Both BRIGAID and ARSINOE position territorial planning governance as the delivery mechanism for disaster and climate resilience innovations at regional scale.
AGJENCIA KOMBËTARE E PLANIFIKIMIT TË TERRITORIT
Albania's national spatial planning authority with EU project experience in disaster resilience and climate adaptation across the Western Balkans.
Their core work
Albania's National Territorial Planning Agency is the government body responsible for spatial and land use planning across the country — setting frameworks for how territory is developed, protected, and managed at national scale. In EU-funded research, they function as a public authority partner that bridges research innovations and real-world territorial governance: testing and implementing disaster resilience solutions within an actual policy and planning environment. Their value in international consortia lies in providing access to a government context where innovations can be demonstrated and embedded into planning practice, not just theorized. They represent the Western Balkans as an implementing actor for climate adaptation and disaster risk solutions.
What they specialise in
BRIGAID explicitly targeted climate change adaptation and ARSINOE extended this into systemic regional climate resilience solutions, both drawing on the agency's planning mandate.
BRIGAID keywords include demonstration facilities and testing and implementation framework, indicating the agency contributed real-world public-sector testing environments.
BRIGAID keywords reference technological and performance standards and business plans, suggesting involvement in translating research outputs into policy-ready instruments.
How they've shifted over time
Their early H2020 involvement (BRIGAID, 2016–2020) was operationally focused — testing specific disaster resilience innovations, defining performance standards, and building business cases for new technologies within a government context.

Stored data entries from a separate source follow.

-- ==== Sys2Proof/Machine/Order.lean ====
section
/-! DEFINITION. The consistency model: parties and the scopes that cover them, what is hb-before an event, the writes in
home order, and the candidates of a read (R265 to R288; log 68). -/

namespace Sys2Proof.Machine

/-- Whether a write is in a set. -/
def Known.has (k : Known) (n : Nat) : Bool := decide (n < k.upTo) || k.also.contains n

/-- Two sets of writes joined. -/
def Known.join (a b : Known) : Known := { upTo := max a.upTo b.upTo, also := a.also ++ b.also.filter fun n => !a.has n }

/-- One write more. -/
def Known.add (n : Nat) (k : Known) : Known := k.join { also := [n] }

/-- Several sets of writes joined. -/
def Known.all (l : List Known) : Known := l.foldl Known.join {}

/-- Table 1.7: the scopes from the narrowest on. -/
def scopeLevel : Scope → Nat
  | .tile => 0 | .cluster => 1 | .sector => 2 | .dflt | .device => 3 | .system => 4

/-- R15, R274: the instance of a scope that contains a tile. -/
def scopeInst (l t : Nat) : Nat := 2048 * l + (match l with | 0 => t | 1 => clusterOf t | 2 => sectorOf t | _ => 0)

/-- R274: the scope instances that a party belongs to. -/
def Party.instances : Party → List Nat
  | .ctx t => (List.range 5).map fun l => scopeInst l t
  | .command c t => ((List.range 5).filter fun l => decide (scopeLevel c ≤ l)).map fun l => scopeInst l t
  | .host | .peer => [scopeInst 4 0]
  | .mailbox | .dispatcher => [scopeInst 3 0, scopeInst 4 0]

/-- R274: whether a release or an acquire of a party at a scope covers another: it belongs to the party's instance. -/
def covers (a : Party) (sc : Scope) (b : Party) : Bool :=
  a.instances.any fun i => decide (i / 2048 = scopeLevel sc) && b.instances.contains i

/-- R275: whether an acquire of a party at a scope takes what a release offers. -/
def syncs (p : Party) (sc : Scope) (m : Msg) : Bool := covers m.party m.scope p && covers p sc m.party

/-- R268: more writes become hb-before what a context does from now on. -/
def Sight.know (k : Known) (v : Sight) : Sight := { v with known := v.known.join k }

/-- R275: an acquire at a scope of what releases offer. -/
def Sight.accept (p : Party) (sc : Scope) (l : List Msg) (v : Sight) : Sight :=
  v.know (Known.all ((l.filter (syncs p sc)).map fun m => m.known))

/-- R276: what a read that is no acquire returned, for an acquire FENCE. -/
def Sight.remember (l : List Msg) (v : Sight) : Sight := { v with reads := v.reads ++ l.filter fun m => !v.reads.contains m }

/-- R273: an ordering that later accesses wait for. -/
def acquires : Ord → Bool
  | .acquire | .acqrel | .scseq => true
  | .dflt | .relaxed | .release => false

/-- R273: an ordering that waits for earlier accesses. -/
def releases : Ord → Bool
  | .release | .acqrel | .scseq => true
  | .dflt | .relaxed | .acquire => false

/-- Whether a write is one of a context, before its access with a number. -/
def byCtx (t c before : Nat) (e : WriteEv) : Bool :=
  match e.writer with
  | .ctx u d k => decide (u = t) && decide (d = c) && decide (k < before)
  | .other | .copy _ | .agent _ _ _ => false

/-- R268: what is hb-before access `id` of a context with a sight: what it acquired, and its own writes before it. -/
def Sight.before (s : State) (t c id : Nat) (v : Sight) : Known :=
  v.known.join { also := (s.hist.filter fun e => decide (v.born ≤ e.n) && byCtx t c id e).map fun e => e.n }

/-- R268: what is hb-before the next thing that a context does. -/
def knownNow (s : State) (t c : Nat) : Known := (ctxOf s t c).sight.before s t c s.nextId

/-- R275: what a release of a context at a scope offers. -/
def releaseMsg (s : State) (t c : Nat) (sc : Scope) : Msg := { party := .ctx t, scope := sc, known := knownNow s t c }

/-- R268, R275: what a release write offers once it stands at place `n` of home order: itself too. -/
def Msg.at (n : Nat) (m : Msg) : Msg := if m.own then { m with known := m.known.add n } else m

/-- R268, R271, R277: what has become hb-before a write since its group, a release among what it carries offers too. -/
def Sight.learn (k : Known) (v : Sight) : Sight :=
  { v with msgs := v.msgs.map fun m => if m.own then { m with known := m.known.join k } else m }

/-- R275, R276: the sight with which an access of a context leaves its group: what was hb-before it, and what its write carries. -/
def sightAt (s : State) (t c : Nat) (o : Ord) (sc : Scope) : Sight :=
  let v := (ctxOf s t c).sight
  if releases o then { v with msgs := v.msgs ++ [{ releaseMsg s t c sc with own := true }] } else v

/-- The sight of a context changed, in its checkpoint too where the cause is older than that (R389). -/
def modSight (t c id : Nat) (f : Sight → Sight) (s : State) : State := landBoth t c id (fun y => { y with sight := f y.sight }) s

/-- R269: a write of `n` bytes takes its place in home order; the bytes change after it. -/
def noteWrite (pa n : Nat) (s : State) : State :=
  { s with writes := s.writes + 1,
           hist := { n := s.writes, pa := pa, len := n, old := readMem s pa n, bad := segPoison s pa } :: s.hist }

/-- The writes from place `n` on described further. -/
def retag (n : Nat) (g : WriteEv → WriteEv) : List WriteEv → List WriteEv
  | [] => []
  | e :: l => if n ≤ e.n then g e :: retag n g l else e :: l

/-- R265: the writes that a change of the state makes are those of a party. -/
def tagged (g : WriteEv → WriteEv) (f : State → State) (s : State) : State :=
  let s' := f s
  { s' with hist := retag s.writes g s'.hist }

/-- Whether a write meets `n` bytes. -/
def WriteEv.meets (e : WriteEv) (pa n : Nat) : Bool := decide (e.pa < pa + n) && decide (pa < e.pa + e.len)

/-- R270: the latest writes to a unit that a read passes over: those from the place that the turn asks for on, down to the first
that is hb-before the read. -/
def passedOver (s : State) (mine : WriteEv → Bool) (pa n : Nat) : List WriteEv :=
  match s.asOf with
  | none => []
  | some cut => (s.hist.filter fun e => e.meets pa n).takeWhile fun e => decide (cut ≤ e.n) && !mine e

/-- One byte as it stood before the writes of a list, the latest first. -/
def byteBefore (s : State) (l : List WriteEv) (x : Nat) : Nat :=
  match l.reverse.find? fun e => e.meets x 1 with
  | some e => e.old / 2 ^ (8 * (x - e.pa)) % 256
  | none => (s.mem.read x).toNat

/-- R270: a read of a unit: the value of the candidate that it returns, and its poison. -/
def readAs (s : State) (mine : WriteEv → Bool) (pa n : Nat) : Nat × Bool :=
  match passedOver s mine pa n with
  | [] => (readMem s pa n, segPoison s pa)
  | e :: l =>
    ((List.range n).foldr (fun i v => byteBefore s (e :: l) (pa + i) + 256 * v) 0, ((e :: l).getLast?.map fun e => e.bad).getD false)

/-- R275: of several writes, the latest first, those that bytes still show. -/
def shown : List WriteEv → List Nat → List WriteEv
  | [], _ => []
  | e :: l, x =>
    if x.isEmpty then []
    else
      let rest := x.filter fun a => !e.meets a 1
      if rest.length = x.length then shown l x else e :: shown l rest

/-- R275: the writes that a read of a unit reads. -/
def readFrom (s : State) (mine : WriteEv → Bool) (pa n : Nat) : List WriteEv :=
  shown ((s.hist.filter fun e => e.meets pa n).drop (passedOver s mine pa n).length) ((List.range n).map fun i => pa + i)

/-- R277: the scope instances that contain a tile, up to a scope. -/
def scInsts (t : Nat) (sc : Scope) : List Nat := ((List.range 5).filter fun l => decide (l ≤ scopeLevel sc)).map fun l => scopeInst l t

/-- R277: what the scoped-sequential events before one of a party on a tile make hb-before it. -/
def scBefore (s : State) (t : Nat) (sc : Scope) : Known := Known.all ((scInsts t sc).map fun i => Sparse.get {} s.scOrder i)

/-- R277: a scoped-sequential event of a context takes its place in the order of each scope instance. -/
def scSync (t c id : Nat) (sc : Scope) (s : State) : State :=
  let s := modSight t c id (Sight.know (scBefore s t sc)) s
  let k := knownNow s t c
  { s with scOrder := (scInsts t sc).foldl (fun m i => Sparse.set i ((Sparse.get {} m i).join k) m) s.scOrder }

/-- R268, R270: the writes that a read of a context may not pass over. -/
def ctxKnows (t c id : Nat) (v : Sight) (e : WriteEv) : Bool := v.known.has e.n || (byCtx t c id e && decide (v.born ≤ e.n))

/-- R270, R273, R275 to R277: access `id` of a context reads a unit: what it returns, and what it acquires. -/
def ctxRead (t c id : Nat) (v : Sight) (o : Ord) (sc : Scope) (pa n : Nat) (s : State) : (Nat × Bool) × State :=
  let v := if o = .scseq then v.know (scBefore s t sc) else v
  let mine := ctxKnows t c id v
  let got := (readFrom s mine pa n).flatMap fun e => e.msgs
  let s' := if got.isEmpty then s
    else modSight t c id (if acquires o then Sight.accept (.ctx t) sc got else Sight.remember got) s
  (readAs s mine pa n, if o = .scseq then scSync t c id sc s' else s')

/-- R265, R275: a change of the state makes the write of access `id` of a context with a sight. -/
def ctxWrites (t c id : Nat) (v : Sight) (f : State → State) (s : State) : State :=
  tagged (fun e => { e with writer := .ctx t c id, msgs := v.msgs.map (Msg.at e.n) }) f s

/-- R275: what a read of `n` bytes by a party at a scope takes from the writes it reads, and the value that it returns. -/
def takes (s : State) (mine : WriteEv → Bool) (p : Party) (sc : Scope) (pa n : Nat) : Known :=
  Known.all ((((readFrom s mine pa n).flatMap fun e => e.msgs).filter (syncs p sc)).map fun m => m.known)

/-- R284, R286: the dispatcher publishes to a host word what a command makes hb-before it. -/
def publishes (k : Known) (f : State → State) (s : State) : State :=
  tagged (fun e => { e with msgs := [Msg.at e.n { party := .dispatcher, scope := .system, known := k, own := true }] }) f s

/-- R271: the latest atomic of a location. -/
def lastAtomic (s : State) (pa n : Nat) : Option WriteEv := s.hist.find? fun e => e.meets pa n && e.past.isSome

/-- R271: what the atomics of a location before the next one make hb-before it. -/
def atomicsBefore (s : State) (pa n : Nat) : Known :=
  match lastAtomic s pa n with
  | some e => (e.past.getD {}).add e.n
  | none => {}

/-- R271, R275: the change `f` performs an atomic of a location with `past` hb-before it; it carries on what the write it
reads offers (an unbroken run of atomics). -/
def atomicWrite (pa n : Nat) (past : Known) (f : State → State) (s : State) : State :=
  let got := (readFrom s (fun _ => true) pa n).flatMap fun e => e.msgs
  tagged (fun e => if e.meets pa n then { e with msgs := e.msgs ++ got, past := some past } else e) f s

/-- R271, R273, R275 to R277: what an atomic of a context acquires from what it reads. -/
def atomicReads (t c id : Nat) (o : Ord) (sc : Scope) (pa n : Nat) (s : State) : State :=
  let got := (readFrom s (fun _ => true) pa n).flatMap fun e => e.msgs
  let k := atomicsBefore s pa n
  let s := if k = {} then s else modSight t c id (Sight.know k) s
  if got.isEmpty then s else modSight t c id (if acquires o then Sight.accept (.ctx t) sc got else Sight.remember got) s

/-- R258, R276, R277: a FENCE of the acting context with its ordering and scope. -/
def fenceSync (o : Ord) (sc : Scope) (s : State) : State :=
  let t := s.focusTile
  let c := s.focusCtx
  let s := if acquires o then modCur (fun y => { y with sight := y.sight.accept (.ctx t) sc y.sight.reads }) s else s
  let s := if o = .scseq then scSync t c s.nextId sc s else s
  if releases o then
    let m := releaseMsg s t c sc
    modCur (fun y => { y with sight := { y.sight with msgs := (y.sight.msgs.filter fun k => decide (k.scope ≠ sc)) ++ [m] } }) s
  else s

/-- R279: what is hb-before the accesses of a command that the acting context issues now: the issue is a release at the
command's scope, whose instance contains the issuing tile, and the command's first event acquires it. -/
def commandKnows (s : State) : Known := knownNow s s.focusTile s.focusCtx

/-- R270, R279: the writes that a read of a copy may not pass over. -/
def copyKnows (v : View) (k : Nat) (e : WriteEv) : Bool := v.known.has e.n || decide (e.writer = .copy k)

/-- R270, R279, R281: the writes that a read made for a command at the agent of tile `u` may not pass over: among them those of
the commands that its tile gave that agent. -/
def agentKnows (v : View) (u : Nat) (e : WriteEv) : Bool :=
  v.known.has e.n ||
  (match e.writer with
   | .agent _ t w => decide (t = v.tile) && decide (w = u)
   | .other | .ctx _ _ _ | .copy _ => false)

/-- R280: the writes that a command has made. -/
def commandWrites (s : State) (k : Nat) : Known :=
  { also := (s.hist.filter fun e => match e.writer with
      | .copy n => decide (n = k)
      | .agent n _ _ => decide (n = k)
      | .other | .ctx _ _ _ => false).map fun e => e.n }

/-- R282: the write of a command that landed at an address. -/
def commandWriteAt (s : State) (k pa : Nat) : Option Nat :=
  (s.hist.find? fun e => e.meets pa 1 && (match e.writer with
    | .copy n => decide (n = k)
    | .agent n _ _ => decide (n = k)
    | .other | .ctx _ _ _ => false)).map fun e => e.n

/-- The writes to a range leave the history: what stands there now is what every read returns. -/
def forgetWrites (a n : Nat) (s : State) : State := { s with hist := s.hist.filter fun e => !e.meets a n }

/-- R284 to R286: a write of the host is one that it knows. -/
def hostKnows (s : State) : State := { s with pub := s.pub.add (s.writes - 1) }

/-- R274, R284: a store of the host to its own memory, a release at SYSTEM scope where the host orders it so. -/
def hostStored (a n v : Nat) (release : Bool) (s : State) : State :=
  let m : Msg := { party := .host, scope := .system, known := s.pub, own := true }
  let f (s : State) : State := writeMem (hostPa a) n v (noteWrite (hostPa a) n s)
  hostKnows (tagged (fun e => { e with msgs := if release then [m.at e.n] else [] }) f s)

/-- R284: the host reads 8 bytes of its own memory, and what it does later is ordered after that. -/
def hostLoaded (a : Nat) (s : State) : State :=
  { s with pub := s.pub.join (takes s (fun e => s.pub.has e.n) .host .system (hostPa a) 8) }

/-- R266: which of `n` units the turn moves first. -/
def pickOf (s : State) (n : Nat) : Nat := s.pick % n

/-- R266: the item of a list that the turn takes first, and the others in their order. -/
def pickOne (s : State) (l : List α) : Option (α × List α) :=
  let k := pickOf s l.length
  (l[k]?).map fun x => (x, l.eraseIdx k)

end Sys2Proof.Machine
end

The keyword set from that period is rich and specific: demonstration facilities, testing frameworks, business plans, communication platforms. Their more recent project (ARSINOE, 2021–2025) carries no recorded keywords in this dataset, making it harder to trace the shift precisely, but the project title signals a move from innovation testing toward systemic, region-wide climate resilience approaches. The overall trajectory suggests a progression from testing individual solutions to shaping integrated territorial responses to climate risk.

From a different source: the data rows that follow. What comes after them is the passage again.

-- ==== Sys2Proof/Machine/Futures.lean ====
section
/-! DEFINITION. Futures: how a command ends them, where late results of a saved launch land, and the FUT
instructions (R181 to R191, R220). -/

namespace Sys2Proof.Machine

/-- R324: the tiles of a partition, ascending. -/
def partTiles (s : State) (p : Nat) : List Nat :=
  (List.range Config.tiles).filter fun t => decide (partOfTile s t = some p)

/-- R359: the address of save slot `j` of a partition. -/
def saveArea (s : State) (p j : Nat) : Nat :=
  wfld (Sparse.get 0 s.regs (0x80 + 8 * p)) 16 32 * 2 ^ 16 + j * (65536 + (partTiles s p).length * 663552)

/-- R359: the block of a tile in a save slot. -/
def tileBlock (s : State) (p j t : Nat) : Nat := saveArea s p j + 65536 + 663552 * (partTiles s p).idxOf t

/-- R359: the image of a context in a tile block. -/
def ctxBlock (b c : Nat) : Nat := b + 397312 + 33280 * c

/-- R220, R357: the tile block of a launch whose image of tile `t` is written; none while the tile itself holds it. -/
def lateBase (s : State) (n t : Nat) : Option Nat :=
  match launchOf s n with
  | none => none
  | some l =>
    match l.saved with
    | none => none
    | some j =>
      if partOfTile s t = some l.part ∧ ((tileOf s t).saved ∨ (tileOf s t).launch ≠ n) then some (tileBlock s l.part j t) else none

/-- R220: where a scratchpad byte of a launch is: in the scratchpad, or in the tile's saved image. -/
def lateAddr (s : State) (v : View) (pa : Nat) : Nat :=
  if paRegion pa = 1 then
    match lateBase s v.launch (paTile pa) with
    | some b => b + 4096 + paOff pa
    | none => pa
  else pa

/-- R181: the context and handle that hold the future of a command. -/
def futHolder (x : Tile) (k : Nat) : Option (Nat × Nat) :=
  (List.range 8).findSome? fun c => ((List.range 8).find? fun h =>
    let f := Sparse.get ({} : Fut) (ctxIn x c).futs h
    decide (f.st = .pending) && decide (f.cmd = k)).map fun h => (c, h)

/-- R360: a future record written into the image of a context at `b`. -/
def writeFutImage (b h : Nat) (f : Fut) (s : State) : State :=
  let st := readMem s (b + 2) 2
  let s := vaultStore (b + 2) 2 (st - st / 4 ^ h % 4 * 4 ^ h + 2 * 4 ^ h) s
  let p := readMem s (b + 6) 1
  let s := vaultStore (b + 6) 1 (p - p / 2 ^ h % 2 * 2 ^ h + b2n f.poison * 2 ^ h) s
  (List.range 6).foldl (fun s w => vaultStore (b + 896 + 48 * h + 8 * w) 8 (futWord f w).toNat s) s

/-- R389: the terminal state of a command's future in a checkpoint: the command left the pair before the interval began. -/
def landFuture (k : Nat) (f : Fut) (p : PairCk) : PairCk :=
  let hit (g : Fut) : Bool := decide (g.st = .pending) && decide (g.cmd = k)
  { p with ctx := { p.ctx with futs := p.ctx.futs.map fun e => if hit e.2 then (e.1, f) else e } }

/-- R220: what the device keeps of a tile of a saved launch, changed as its image is. -/
def modKept (n t : Nat) (f : Tile → Tile) (s : State) : State :=
  modLaunch n (fun l => { l with kept := l.kept.map fun e => if e.1 = t then (t, f e.2) else e }) s

/-- R181, R220, R406: a command's future takes its terminal state, wherever the record now is. -/
def endFuture (v : View) (k : Nat) (seq : W32) (f : Fut) (s : State) : State :=
  let f := { f with st := .terminal, cmd := 0, seen := commandWrites s k }
  match futHolder (tileOf s v.tile) k with
  | some (c, h) =>
    monitor v.tile c 5 f.code 0 f.aux.toNat seq
      (modPair v.tile c (landFuture k f) (modCtx v.tile c (fun y => { y with futs := Sparse.set h f y.futs }) s))
  | none =>
    match s.late.find? fun e => decide (e.1 = k) with
    | some (_, b, h) =>
      modKept v.launch v.tile (fun x => { x with ctxs := Sparse.modify {} v.ctx (fun y =>
          { y with futs := Sparse.set h f y.futs }) x.ctxs })
        (writeFutImage b h f { s with late := s.late.filter fun e => decide (e.1 ≠ k) })
    | none => s

/-- R357, R360: a pending cause written into a free entry of a context's image, or kept for its restore. -/
def pendImage (n t c b : Nat) (p : Pending) (s : State) : State :=
  match (List.range 16).find? fun i => decide (readMem s (b + 640 + 16 * i + 12) 1 / 2 ^ 7 % 2 = 0) with
  | some i => vaultStore (b + 640 + 16 * i) 16
      (p.eval.toNat + p.seq.toNat * 2 ^ 64 + p.cause.code * 2 ^ 96 + 2 ^ 103) s
  | none => { s with overPend := s.overPend ++ [(n, t, c, p)] }

/-- Whether the context that issued a command still runs the task that did. -/
def issuerRuns (s : State) (v : View) : Bool :=
  decide ((tileOf s v.tile).launch = v.launch) && !(tileOf s v.tile).saved &&
  decide ((ctxOf s v.tile v.ctx).launch = v.launch) && decide ((ctxOf s v.tile v.ctx).phase = .running)

/-- R184: an engine fault pending as a trap of the issuing context. -/
def pendTrap (v : View) (cause : Cause) (seq : W32) (eval : Word) (s : State) : State :=
  let p : Pending := { cause := cause, seq := seq, eval := eval }
  match lateBase s v.launch v.tile with
  | some b => pendImage v.launch v.tile v.ctx (ctxBlock b v.ctx) p s
  | none =>
    if issuerRuns s v then
      modPair v.tile v.ctx (fun k => { k with ctx := { k.ctx with pend := k.ctx.pend ++ [p] } })
        (modCtx v.tile v.ctx (fun y => { y with pend := y.pend ++ [p] }) s)
    else s

/-- A future of the acting context. -/
def futOf (s : State) (h : Fin 8) : Fut := Sparse.get {} (cur s).futs h.val

/-- One future of the acting context replaced. -/
def putFut (h : Fin 8) (f : Fut) (s : State) : State := modCur (fun y => { y with futs := Sparse.set h.val f y.futs }) s

/-- R187, R280: a FWAIT or FGET goes on with a terminal future, and acquires the writes of its command. -/
def terminal (s : State) (h : Fin 8) (k : Fut → State → Eff) : Eff :=
  match (futOf s h).st with
  | .free => fail .handleInvalid
  | .pending => .wait s .offcore
  | .terminal => k (futOf s h) (modCur (fun y => { y with sight := y.sight.know (futOf s h).seen }) s)

/-- R187: with REL the handle becomes FREE. -/
def release (r : Bool) (h : Fin 8) (s : State) : State := if r then putFut h {} s else s

/-- R187: FWAIT. -/
def doFwait (h : Fin 8) (r : Bool) (s : State) : Eff := terminal s h fun _ s => .done (release r h s) .next

/-- R187: the instruction. -/
def execFwait (h : Fin 8) (r : Bool) (s : State) : Host.Outcome State Fault Refusal := settle s (doFwait h r s)

/-- R187: FGET. Words 0 and 1 are never poisoned (R182). -/
def doFget (h : Fin 8) (d : Fin 16) (w : Fin 6) (r : Bool) (s : State) : Eff :=
  ready s [d] <| terminal s h fun f s =>
    if 2 ≤ w.val ∧ f.code = 6 then fail .futureCancelled
    else .done (release r h (wrS d { val := futWord f w.val, poison := f.poison && decide (2 ≤ w.val) } s)) .next

/-- R187: the instruction. -/
def execFget (h : Fin 8) (d : Fin 16) (w : Fin 6) (r : Bool) (s : State) : Host.Outcome State Fault Refusal :=
  settle s (doFget h d w r s)

/-- R188, R411, R412: FTEST; a logged 1 waits until the handle is terminal. -/
def doFtest (h : Fin 8) (d : Fin 16) (s : State) : Eff :=
  ready s [d] <|
    let f := futOf s h
    let put (v : Word) (s : State) : Eff := .done (wrS d { val := v } s) .next
    if f.st = .free then fail .handleInvalid
    else logged s 5 0x26 put (if f.st = .terminal then 1 else 0)
      (fun v => if v = 1 ∧ f.st = .pending then some .offcore else none) put

/-- R188: the instruction. -/
def execFtest (h : Fin 8) (d : Fin 16) (s : State) : Host.Outcome State Fault Refusal := settle s (doFtest h d s)

/-- R189: FCANCEL sends a cancel request for the command of a PENDING handle. -/
def doFcancel (h : Fin 8) (s : State) : Eff :=
  let f := futOf s h
  match f.st with
  | .free => fail .handleInvalid
  | .terminal => .done s .next
  | .pending =>
    let (n, s') := freshId s
    .done { s' with cancels := s'.cancels ++ [(n, s.focusTile, f.cmd)] } .next

/-- R189: the instruction. -/
def execFcancel (h : Fin 8) (s : State) : Host.Outcome State Fault Refusal := settle s (doFcancel h s)

/-- R190: FXFER. A context that has executed HALT and is not free yet still takes a handle (DESIGN CHOICE, log 79). -/
def doFxfer (h : Fin 8) (a : Fin 16) (g : Fin 8) (s : State) : Eff :=
  ready s [a] <|
    let f := futOf s h
    if f.st = .free then fail .handleInvalid
    else unpoisoned s [a] <|
      let v := (rdS s a).val
      let c := wfld v 0 3
      let y := ctxOf s s.focusTile c
      if wfld v 3 61 ≠ 0 ∨ c = s.focusCtx ∨ (Sparse.get ({} : Fut) y.futs g.val).st ≠ .free ∨
          (y.phase ≠ .running ∧ y.phase ≠ .halted) ∨ y.launch ≠ (cur s).launch then
        fail .handleInvalid
      else
        .done (modCtx s.focusTile c (fun y => { y with futs := Sparse.set g.val f y.futs }) (putFut h {} s)) .next

/-- R190: the instruction. -/
def execFxfer (h : Fin 8) (a : Fin 16) (g : Fin 8) (s : State) : Host.Outcome State Fault Refusal := settle s (doFxfer h a g s)

end Sys2Proof.Machine
end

They are moving from demonstrating and validating specific innovations toward contributing to broader systemic frameworks for climate-resilient territories — making them increasingly relevant for large-scale regional adaptation projects that need a public planning authority in the Western Balkans.
How they like to work
They have participated in two projects but coordinated none, which is typical for public authorities from non-EU associated countries who join consortia as implementing and validation partners rather than research leaders. Despite only two projects, they have built a notably large network of 67 unique partners across 17 countries — suggesting they joined large, well-connected consortia rather than niche bilateral collaborations. This profile fits an organization that adds legitimacy and territorial access to a consortium, not one driving the research agenda.
With 67 unique consortium partners across 17 countries from just two projects, this agency has been embedded in large, multi-country Innovation Actions. Their network skews European but includes non-EU countries, reflecting the cross-border nature of climate and disaster resilience programming.
What sets them apart
As a national-level government planning authority in Albania, they offer something most research institutions cannot: direct access to territorial policy processes in a Western Balkans EU candidate country. For consortia needing to demonstrate that solutions work beyond EU borders — or that need a government body to anchor implementation — they fill a real gap. Their combination of spatial planning mandate and climate resilience project experience is rare among Albanian public institutions in H2020.

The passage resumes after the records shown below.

/-- R24, R181, R184, R219: a reply lands at its requester, behind what its agent's tile sent there before it: its bytes, the mark
of an NF request, the future, and the trap. One whose bytes must wait for write-block is taken, and lands later; a limit of R112
ends it as it ends a copy. Where RPLY names a place, the data words stay zero but for a wide reply (DESIGN CHOICE, log 79). -/
def replyArrival (k : Nat) (s : State) : State :=
  match s.replies.find? fun r => decide (r.id = k) with
  | none => s
  | some r =>
    if !r.taken ∧ repliedBefore s r.src r.tile r.sent then s else
    let s0 := { s with replies := s.replies.filter fun q => decide (q.id ≠ k) }
    let data := if r.rply = 0 ∨ r.wide then BitVec.ofNat 256 (bytesNat (r.bytes.take 32)) else 0
    let f : Fut := { code := r.code, cause := r.cause.code, flags := r.flags, count := r.count, aux := r.aux, data := data,
                     poison := r.poison && (decide (r.rply = 0) || r.wide) }
    let finish (f : Fut) (c : Cause) (s : State) : State :=
      let s := endFuture r.view r.cmd r.seq f s
      if f.code = 5 ∧ r.trap then pendTrap r.view c r.seq f.aux s else s
    let gone (c : Cause) (va : Nat) : State :=
      finish { code := 5, cause := c.code, aux := BitVec.ofNat 64 va } c s0
    if r.code = 5 then finish f r.trapCause s0
    else if r.rply = 0 ∨ r.bytes.isEmpty then finish f .none_ s0
    else match ownPieces s0 r.view .none_ true (piecesOf r.rply r.bytes.length) with
      | .error (.fault c, va) => gone c va
      | .error (_, va) =>
        let b := r.stall.getD s.time
        if s.time ≥ b + Config.writeBlockLimit then gone .writeBlockTimeout va
        else { s with replies := s.replies.map fun q => if q.id = k then { q with taken := true, stall := some b } else q }
      | .ok l =>
        let s := tagged (fun e => { e with writer := .agent r.cmd r.tile r.src }) (writePieces l (bytesNat r.bytes) r.poison) s0
        let s := match r.arv with
          | some i =>
            let k := arrOf s r.view r.view.tile i
            let seen := l.filterMap fun p =>
              match chunkOf k (r.rply + p.2.1), commandWriteAt s r.cmd p.1 with
              | some ch, some n => some (ch, n)
              | _, _ => none
            putArr r.view r.view.tile i (noteMarks seen (markRange r.rply r.bytes.length k)) s
          | none => s
        finish f .none_ s

/-- R181: the step. -/
def execReplyArrival (k : Nat) (s : State) : Host.Outcome State Fault Refusal := .next (replyArrival k s)

end Sys2Proof.Machine
end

Highlights from their portfolio
- BRIGAIDThe agency's entry into H2020, this Innovation Action brought them into a consortium focused on bridging the gap between disaster resilience research and market-ready implementation — contributing testing environments and policy grounding to an international team.
- ARSINOETheir largest single grant (EUR 299,000) and most recent engagement, focused on systemic climate resilience at regional scale — reflecting a step up in scope and ambition from their earlier disaster innovation work.